Sean looked up, and their eyes met, and then his gaze turned to his father. Bleak understanding darkened his eyes. Always protective, he scrambled to his feet and started to come toward her and Orin, but she gave a sideways jerk of her head, indicating that he should go to his brothers, help them first, as she’d drilled into him on the ride up from Alabama.

He looked back, biting his lip, and every tendon sung with the need to go to him, to hold him and tell him not to worry, she’d take care of it. As a mother should.

But she couldn’t take care of this. He was only thirteen, but today, he had to be a man and protect his brothers from their father. Her stomach ached like dull knives were stabbing it. She’d failed.

Sean squared his thin shoulders and headed toward the other two boys, who were play-fighting inside the store, now armed with toy swords. Tears filled her eyes to witness their last minute of carefree childhood.
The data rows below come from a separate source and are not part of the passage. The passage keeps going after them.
-- ==== Sys2Proof/Machine/Seq.lean ====
section
/-! DEFINITION. Sequences and token watchpoints (10 R290-R305): the sequence unit's reads and writes, and the SEQ
group. -/

namespace Sys2Proof.Machine

/-! ## What the unit reads and writes (10 R295) -/

/-- The piece of a range that lies in one granule. -/
def unitLen (a n : Nat) : Nat := min n (64 - a % 64)

/-- `n` bytes at an address, translated by the die; `fuel` pieces. -/
def unitRead (s : State) : Nat → Word → Nat → Except Fail (List Byte)
  | 0, _, _ => .ok []
  | fuel + 1, a, n =>
    if n = 0 then .ok []
    else
      let m := unitLen a.toNat n
      let here : Except Fail (List Byte) :=
        match locateBy s none .read a with
        | .error e => .error e
        | .ok (.hbm p) =>
          if (firstPoison s.poison (forwardKey s p.key) m).isSome then .error (failAt .poison 0 (granuleOf a))
          else .ok (readHbm s (dieOf s.core.agent) s.ctx p m true)
        | .ok (.spad c off) =>
          if (spadPoison s (s.coreAt c) off m).isSome then .error (failAt .poison 0 (granuleOf a))
          else .ok (spadBytes s (s.coreAt c) off m)
        | .ok (.acc _) => .error (failAt .xmiss 0 a)
      match here with
      | .error e => .error e
      | .ok bs =>
        match unitRead s fuel (a + BitVec.ofNat 64 m) (n - m) with
        | .error e => .error e
        | .ok rest => .ok (bs ++ rest)

/-- Bytes at an address. -/
def unitBytes (s : State) (a : Word) (n : Nat) : Except Fail (List Byte) := unitRead s (n / 64 + 2) a n

/-- Every location of a range can be written; `fuel` pieces. -/
def unitCheckFrom (s : State) : Nat → Word → Nat → Option Fail
  | 0, _, _ => none
  | fuel + 1, a, n =>
    if n = 0 then none
    else
      let m := unitLen a.toNat n
      match locateBy s none .write a with
      | .error e => some e
      | .ok (.acc _) => some (failAt .xmiss 0 a)
      | .ok _ => unitCheckFrom s fuel (a + BitVec.ofNat 64 m) (n - m)

/-- A write the unit will make. -/
structure UnitWrite where
  addr : Word
  bytes : List Byte
  deriving DecidableEq, Repr

/-- The first fault among the places of some writes. -/
def unitCheck (s : State) : List UnitWrite → Option Fail
  | [] => none
  | w :: ws =>
    match unitCheckFrom s (w.bytes.length / 64 + 2) w.addr w.bytes.length with
    | some e => some e
    | none => unitCheck s ws

/-- A checked write made, piece by piece, with its race tags (07 R205); `fuel` pieces. -/
def unitPut : Nat → State → Word → List Byte → State
  | 0, s, _, _ => s
  | fuel + 1, s, a, bs =>
    if bs.isEmpty then s
    else
      let m := unitLen a.toNat bs.length
      let t := match locateBy s none .write a with
        | .ok (.hbm p) => setTag (writeHbm s (dieOf s.core.agent) s.ctx p (bs.take m)) (actorOf s.core) p
        | .ok (.spad c off) => spadStore s (s.coreAt c) off (bs.take m)
        | _ => s
      unitPut fuel t (a + BitVec.ofNat 64 m) (bs.drop m)

/-- Writes made in order. -/
def unitPutAll (s : State) (l : List UnitWrite) : State :=
  l.foldl (fun x w => unitPut (w.bytes.length / 64 + 2) x w.addr w.bytes) s

/-! ## Descriptors (10 R291) -/

/-- A sequence descriptor. -/
structure SeqDesc where
  tokbuf : Nat
  cap : Nat
  len : Nat
  clen : Nat
  version : Nat
  budget : Nat
  state : Nat
  reason : Nat
  parent : Nat
  deriving DecidableEq, Repr

/-- A descriptor whose fields are in their limits and whose reserved bits are zero. -/
def parseDesc (bs : List Byte) : Option SeqDesc :=
  let fl := leAt bs 0x1C 4
  let d : SeqDesc := ⟨leAt bs 0 8, leAt bs 8 4, leAt bs 0xC 4, leAt bs 0x10 4, leAt bs 0x14 4, leAt bs 0x18 4, bits fl 0 2,
    bits fl 4 4, leAt bs 0x20 4⟩
  if d.tokbuf % 4 = 0 ∧ 1 ≤ d.cap ∧ d.cap ≤ 2 ^ 24 ∧ d.clen ≤ d.len ∧ d.len ≤ d.cap ∧ d.version < 2 ^ 30 ∧ d.state ≠ 3
      ∧ d.reason ≤ 3 ∧ fl < 256 ∧ bits fl 2 2 = 0 ∧ bits d.parent 14 17 = 0 ∧ leAt bs 0x24 28 = 0 then some d
  else none

/-- The 64 bytes of a descriptor. -/
def descBytes (d : SeqDesc) : List Byte :=
  leBytes 8 d.tokbuf ++ leBytes 4 d.cap ++ leBytes 4 d.len ++ leBytes 4 d.clen ++ leBytes 4 d.version ++ leBytes 4 d.budget
    ++ leBytes 4 (d.state + 16 * d.reason) ++ leBytes 4 d.parent ++ leBytes 28 0

/-- The descriptor array and id range of the running task's context on its die (10 R290). -/
def seqBase (s : State) : Word := (s.ctxAt (dieOf s.core.agent) s.ctx).sqbase
/-- The ids [LO, HI) of the context. -/
def seqRange (s : State) : Nat × Nat :=
  let r := (s.ctxAt (dieOf s.core.agent) s.ctx).sqrange.toNat
  (bits r 0 14, bits r 16 15)

/-- The address of a descriptor. -/
def descAddr (s : State) (q : Nat) : Word := seqBase s + BitVec.ofNat 64 (64 * q)
/-- The address of a token position. -/
def tokAddr (d : SeqDesc) (n : Nat) : Word := BitVec.ofNat 64 (d.tokbuf + 4 * n)

/-- XPERM for an id or entry outside the context (11 R317). -/
def seqOutside : Fail := failAt .xperm (2 ^ 60) 0

/-- A descriptor read. -/
def readDesc (s : State) (q : Nat) : Except Fail SeqDesc :=
  match unitBytes s (descAddr s q) 64 with
  | .error e => .error e
  | .ok bs =>
    match parseDesc bs with
    | some d => .ok d
    | none => .error (plainFail .illegal)

/-- The descriptor of an id of the task's range. -/
def ownDesc (s : State) (q : Nat) : Except Fail SeqDesc :=
  let r := seqRange s
  if q < r.1 ∨ r.2 ≤ q then .error seqOutside else readDesc s q

/-- Words of 4 bytes. -/
def wordsOf : Nat → List Byte → List Nat
  | 0, _ => []
  | n + 1, bs => leNat (bs.take 4) :: wordsOf n (bs.drop 4)

/-- Tokens at an address; one with a bit above 19 is ILLEGAL (10 R291, R297). -/
def readTokens (s : State) (a : Word) (n : Nat) : Except Fail (List Nat) :=
  match unitBytes s a (4 * n) with
  | .error e => .error e
  | .ok bs =>
    let l := wordsOf n bs
    if l.all fun t => decide (t < 2 ^ 20) then .ok l else .error (plainFail .illegal)

/-- Tokens as bytes. -/
def tokenBytes (l : List Nat) : List Byte := l.flatMap fun t => leBytes 4 t

/-! ## Watch entries (10 R296) -/

/-- The fields of a watch image. -/
structure Watch where
  seq : Nat
  plen : Nat
  action : Nat
  trap : Bool
  once : Bool
  msix : Bool
  prio : Nat
  ninj : Nat
  budget : Nat
  pat : List Nat
  arg : Word
  value : Nat
  deriving DecidableEq, Repr

/-- The fields of an image. -/
def watchOf (bs : List Byte) : Watch :=
  let a := leAt bs 3 1
  { seq := bits (leAt bs 0 2) 0 14, plen := leAt bs 2 1, action := bits a 0 2, trap := bit a 2, once := bit a 3, msix := bit a 4,
    prio := leAt bs 4 1, ninj := leAt bs 5 1, budget := bits (leAt bs 8 4) 0 24,
    pat := (List.range 4).map fun i => leAt bs (0x10 + 4 * i) 4, arg := BitVec.ofNat 64 (leAt bs 0x20 8),
    value := leAt bs 0x28 8 }

/-- An image whose fields are in their limits and whose reserved bits are zero (10 R296). -/
def watchOk (bs : List Byte) : Bool :=
  let w := watchOf bs
  decide (leAt bs 0 2 < 2 ^ 14) && decide (w.plen ≤ 4) && decide (leAt bs 3 1 < 32) && (!w.msix || w.action == 3)
    && decide (w.prio ≤ 15) && (if w.action = 2 then decide (1 ≤ w.ninj) && decide (w.ninj ≤ 16) else w.ninj == 0)
    && leAt bs 6 2 == 0 && decide (leAt bs 8 4 < 2 ^ 24) && leAt bs 0xC 4 == 0
    && w.pat.zipIdx.all (fun p => if p.2 < w.plen then decide (p.1 < 2 ^ 20) else p.1 == 0)
    && (match w.action with
        | 2 => w.arg.toNat % 4 == 0
        | 3 => w.arg.toNat % 8 == 0
        | _ => w.arg == 0)
    && (w.action == 3 || w.value == 0) && leAt bs 0x30 16 == 0 && !(w.plen == 0 && w.budget == 0)

/-- The watch table of the die in focus. -/
abbrev WatchTable := List (Nat × WatchEnt)

/-- The table replaced. -/
def setWatch (s : State) (t : WatchTable) : State := s.modDie (dieOf s.core.agent) fun d => { d with watch := t }

/-- An entry belongs to a sequence of a context. -/
def watches (ctx : Fin 64) (q : Nat) (e : WatchEnt) : Bool := e.ctx == ctx && (watchOf e.image).seq == q

/-! ## Confirmation (10 R298-R300) -/

/-- The pattern of an entry matches the tokens that end at position `p`; `base` is the position of the first token
listed. -/
def patternAt (w : Watch) (toks : List Nat) (base p : Nat) : Bool :=
  decide (0 < w.plen) && decide (w.plen ≤ p + 1) &&
    (List.range w.plen).all fun i => toks.getD (p + 1 - w.plen + i - base) (2 ^ 32) == w.pat.getD i 0

/-- One position: counters move, and the hits are listed in ascending index. -/
def evalEntries (ctx : Fin 64) (q : Nat) (toks : List Nat) (base p : Nat) : WatchTable → WatchTable × List Nat
  | [] => ([], [])
  | (i, e) :: rest =>
    let r := evalEntries ctx q toks base p rest
    if watches ctx q e then
      let c := if e.counter = 0 then 0 else e.counter - 1
      let hit := patternAt (watchOf e.image) toks base p || (e.counter != 0 && c == 0)
      ((i, { e with counter := c }) :: r.1, if hit then i :: r.2 else r.2)
    else ((i, e) :: r.1, r.2)

/-- The positions confirmed until a hit or the end of the budget: the table, the budget, and where it stopped with
which hits. -/
def evalPositions (ctx : Fin 64) (q : Nat) (toks : List Nat) (base : Nat) :
    Nat → Nat → Nat → WatchTable → WatchTable × Nat × Option (Nat × List Nat)
  | 0, _, budget, t => (t, budget, none)
  | n + 1, p, budget, t =>
    let r := evalEntries ctx q toks base p t
    let b := if budget = 0xFFFFFFFF then budget else budget - 1
    if !r.2.isEmpty || b == 0 then (r.1, b, some (p, r.2)) else evalPositions ctx q toks base n (p + 1) b r.1

/-- What a confirmation does. -/
structure Confirm where
  desc : SeqDesc
  table : WatchTable
  /-- writes beside the own descriptor's, in order -/
  writes : List UnitWrite
  /-- NOTIFY hits that fire: where, what, and the vector signalled -/
  notify : List (UnitWrite × Option Nat)
  outcome : Nat
  entry : Nat
  child : Nat
  /-- the entry and the position of a hit that traps -/
  trap : Option (Nat × Nat)
  deriving DecidableEq, Repr

/-- The better of two hits: lower PRIO, then lower index (10 R299). -/
def winnerOf (t : WatchTable) : List Nat → Option Nat
  | [] => none
  | i :: rest =>
    let prio (j : Nat) : Nat := ((lookupKey j t).map fun e => (watchOf e.image).prio).getD 16
    match winnerOf t rest with
    | none => some i
    | some j => some (if prio j < prio i then j else i)

/-- The lowest FREE id of the context's range whose capacity suffices, with its descriptor (10 R299). -/
def freeSeq (s : State) (need : Nat) : Nat → Nat → Except Fail (Option (Nat × SeqDesc))
  | 0, _ => .ok none
  | n + 1, q =>
    match readDesc s q with
    | .error e => .error e
    | .ok d => if d.state = 0 ∧ need ≤ d.cap then .ok (some (q, d)) else freeSeq s need n (q + 1)

/-- The winner's action (10 R299 step 4). -/
def winnerAction (s : State) (q p : Nat) (w : Watch) (c : Confirm) : Except Fail Confirm :=
  let d := c.desc
  match w.action with
  | 0 => .ok { c with desc := { d with state := 2, reason := 1 }, outcome := 1 }
  | 1 =>
    let r := seqRange s
    (match freeSeq s (p + 1) (r.2 - r.1) r.1 with
     | .error e => .error e
     | .ok none => .ok { c with outcome := 7 }
     | .ok (some (f, fd)) =>
       match readTokens s (tokAddr d 0) (p + 1) with
       | .error e => .error e
       | .ok toks =>
         let nd : SeqDesc := ⟨fd.tokbuf, fd.cap, p + 1, p + 1, (fd.version + 1) % 2 ^ 30, d.budget, 1, 0, 2 ^ 31 + q⟩
         .ok { c with
           outcome := 2
           child := f
           writes := c.writes ++ [⟨tokAddr fd 0, tokenBytes toks⟩, ⟨descAddr s f, descBytes nd⟩] })
  | 2 =>
    if p + 1 + w.ninj ≤ d.cap then
      (match readTokens s w.arg w.ninj with
       | .error e => .error e
       | .ok toks =>
         .ok { c with
           outcome := 3
           desc := { d with len := p + 1 + w.ninj, clen := p + 1 + w.ninj }
           writes := c.writes ++ [⟨tokAddr d (p + 1), tokenBytes toks⟩] })
    else .ok { c with desc := { d with state := 2, reason := 3 }, outcome := 8 }
  | _ => .ok { c with outcome := 4 }

/-- The entries that fire at a hit: every NOTIFY, and the winner (10 R299). -/
def firing (t : WatchTable) (hits : List Nat) (win : Nat) : List Nat :=
  hits.filter fun i => i == win || ((lookupKey i t).map fun e => (watchOf e.image).action == 3).getD false

/-- RESOLVE (10 R299). -/
def resolveHits (s : State) (q p : Nat) (hits : List Nat) (c : Confirm) : Except Fail Confirm :=
  match winnerOf c.table hits with
  | none => .ok { c with desc := { c.desc with state := 2, reason := 2 }, outcome := 5 }
  | some win =>
    let at_ (i : Nat) : Option WatchEnt := lookupKey i c.table
    let field {α : Type} (i : Nat) (f : Watch → α) (z : α) : α := ((at_ i).map fun e => f (watchOf e.image)).getD z
    let fire := firing c.table hits win
    let notes := fire.filterMap fun i => (at_ i).bind fun e =>
      let w := watchOf e.image
      if w.action = 3 then
        some (⟨w.arg, leBytes 8 w.value⟩, if w.msix then e.launch.bind fun n => (s.launches[n]?).map (·.vector) else none)
      else none
    let traps := if field win Watch.trap false then [win] else fire.filter fun i => field i Watch.trap false
    let w := ((at_ win).map fun e => watchOf e.image).getD (watchOf [])
    match winnerAction s q p w { c with entry := win, notify := notes, trap := traps.head?.map fun i => (i, p) } with
    | .error e => .error e
    | .ok r =>
      let d := if r.desc.budget = 0 ∧ r.desc.state = 1 then { r.desc with state := 2, reason := 2 } else r.desc
      .ok { r with desc := d, table := r.table.filter fun e => !(fire.contains e.1 && (watchOf e.2.image).once) }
Then she was shoved headfirst into the pickup truck and the door closed behind her.


THREE HOURS LATER, sore in every public and private part of her body, she fell from the truck to the side of the road, limp as a rag doll, barely feeling the gravel dig into her elbow and cheek.

“You wanted to live here, you can die here.” Orin’s voice was dim, and then the truck door slammed. There was a roar and the truck drove away.

Her consciousness was fading, her vision blurring.

She tried to move. Couldn’t.

Tractor trailers roared past on the highway, but none of them stopped. Maybe no one could see her. It was getting dark.

Liam was scared of the dark. Who would he turn to when he had a nightmare? Who would teach Cash the right values, how to be more generous? How would Sean have a childhood now?

Her thoughts circled, becoming more distant. Something burned her eyes, and she realized, vaguely, that she was crying. Crying for all the mothering she wouldn’t get to give to her sons.

A vehicle was coming, a truck. She clawed at the gravel and managed to heave herself closer to the pavement. Another claw to the gravel, another heave. She had to get help, had to get to her boys. She pushed herself up on one bloody elbow, tried to lift a hand to wave to the truck as its headlights beamed so bright that she reeled backward. Pain made her stomach roil, and blackness dimmed the edges of her vision.

She pushed herself up higher. “Hey!” she tried to call out.

The truck thundered on past her and she collapsed down again.

Her head hurt like the worst headache she’d ever had, times ten.

She hadn’t wanted it to end this way, but somehow, she’d always known it would.